Ruston Academy
- Type: Private
- Active: 1920–1961
- Director: Hiram Hall Ruston James Baker
- Students: 750
- Location: Havana, Cuba
- Language: English, Spanish
- Website: www.rustonacademy.net

= Ruston Academy =

The Ruston Academy was a bilingual American school founded in Havana, Cuba, in 1920.

==History==
Rushton Academy opened in September 1920 in Havana by retired English teacher Hiram Hall Ruston and his sister Martha Ruston, of Princeton, Indiana.

Originally focused on providing an English college-preparatory education for the children of American expatriates in Cuba, it quickly grew into a bilingual academy with a multinational student body. In the 1940s, Ruston expanded to include an elementary school, business preparatory program, basic English classes for Cuban students, and a boarding school, with enrollment reaching at roughly 750 students. In 1955, Ruston moved to a new, larger campus in Havana.

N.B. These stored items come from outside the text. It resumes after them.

/-- Resynchronisation (40_feed.md section 4): whatever came before a sentinel, what comes after it does to the block
what it would do to a freshly reset one, but for what the traces and `POS` already hold. -/
def Obligations.SentinelResynchronises : Prop :=
  ∀ (s t : State) (bytes : List Byte),
    s.cfg.Unbounded → byteStep sentinel s = .next t →
    ∃ u v, feed bytes t = .next (u, []) ∧ feed bytes (State.resetWith s.cfg) = .next (v, []) ∧
      u.abuf = v.abuf ∧ u.pass = v.pass ∧ u.outq = t.outq ++ v.outq ∧ u.diagq = t.diagq ++ v.diagq ∧
      u.events = t.events ++ v.events ∧ u.pos = t.pos + v.pos

/-- The whole path (property PR9 of 95_test_vectors.md): `FRAME_B(p)` of a payload of at least one byte, fed to a block
between frames, emits exactly `p`; in mode B it raises nothing, and in mode A it raises nothing only when the CRC of
the payload is 0. That last clause rests on the zero extension and the 16-bit comparison of mode A, the spec's
decision D20 (assumption log 12). -/
def Obligations.MatchingFrameIsDeliveredExactly : Prop :=
  ∀ (s : State) (p : Payload),
    s.cfg.Unbounded → s.torn = false → s.abuf = [] → s.ubuf = [] → s.esc = false → p ≠ [] →
    ∃ t, feed (frameB p) s = .next (t, []) ∧ t.outq = s.outq ++ [p] ∧ t.abuf = [] ∧ t.ubuf = [] ∧ t.esc = false ∧
      (s.cfg.trailerMode = .b → t.diagq = s.diagq) ∧
      (s.cfg.trailerMode = .a → (t.diagq = s.diagq ↔ crc16 p = 0x0000#16))

/-- A run with neither a sentinel nor a marker (41_deliver.md section 4): closed by a sentinel, it is delivered without
its last two bytes when it has three or more, and nothing is emitted for a shorter one. -/
def Obligations.LiteralRunLosesItsLastTwoBytes : Prop :=
  ∀ (s : State) (buf : List Byte),
    s.cfg.Unbounded → s.torn = false → s.abuf = [] → s.ubuf = [] → s.esc = false →
    sentinel ∉ buf → escapeMarker ∉ buf →
    ∃ t, feed (buf ++ [sentinel]) s = .next (t, []) ∧
      t.outq = s.outq ++ (if 3 ≤ buf.length then [buf.take (buf.length - 2)] else [])

/-! ## The whole machine -/

/-- After reset (10_state.md section 7): the reset values of `ABUF`, `ESC`, `OUTQ`, `DIAGQ` and `POS` are the spec's
decision D9; the default parameters are its decisions D5 to D7, and the default form its D12 and the model's choice
(assumption log 2); what every other field holds at reset, the host side among them, is the model's choice (log 10). -/
def Obligations.ResetLeavesAnEmptyDecoder : Prop :=
  (∀ c : Config,
    State.resetWith c =
      { abuf := [], esc := false, ubuf := [], outq := [], diagq := [], pos := 0, rawLen := 0, events := [], cfg := c,
        agenda := [], outTaken := [], diagTaken := [], torn := false, past := [] }) ∧
  State.reset = State.resetWith { trailerMode := .a, abufCap := none, outqCap := none, form := .reference }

Mr. Ruston served as headmaster from 1920 to his death in 1946, after which James Baker took over the school's administration. James and his wife Sibyl inherited ownership of the school and converted it into an educational non-profit foundation. Ruston Academy was closed down by the Castro government in 1961. Its former location was used as a public school, storage facility, homeless shelter, and military intelligence facility by the Cuban government.

The Ruston-Baker Educational Institution (RBEI) was founded in 1992 by James Baker and former members of the Ruston Academy Board of Directors, with the goal of reopening Ruston Academy following the collapse of the Castro government. The RBEI maintains a network of alumni located across the globe. Sibyl Baker died in 1993 and James Baker died in 2001.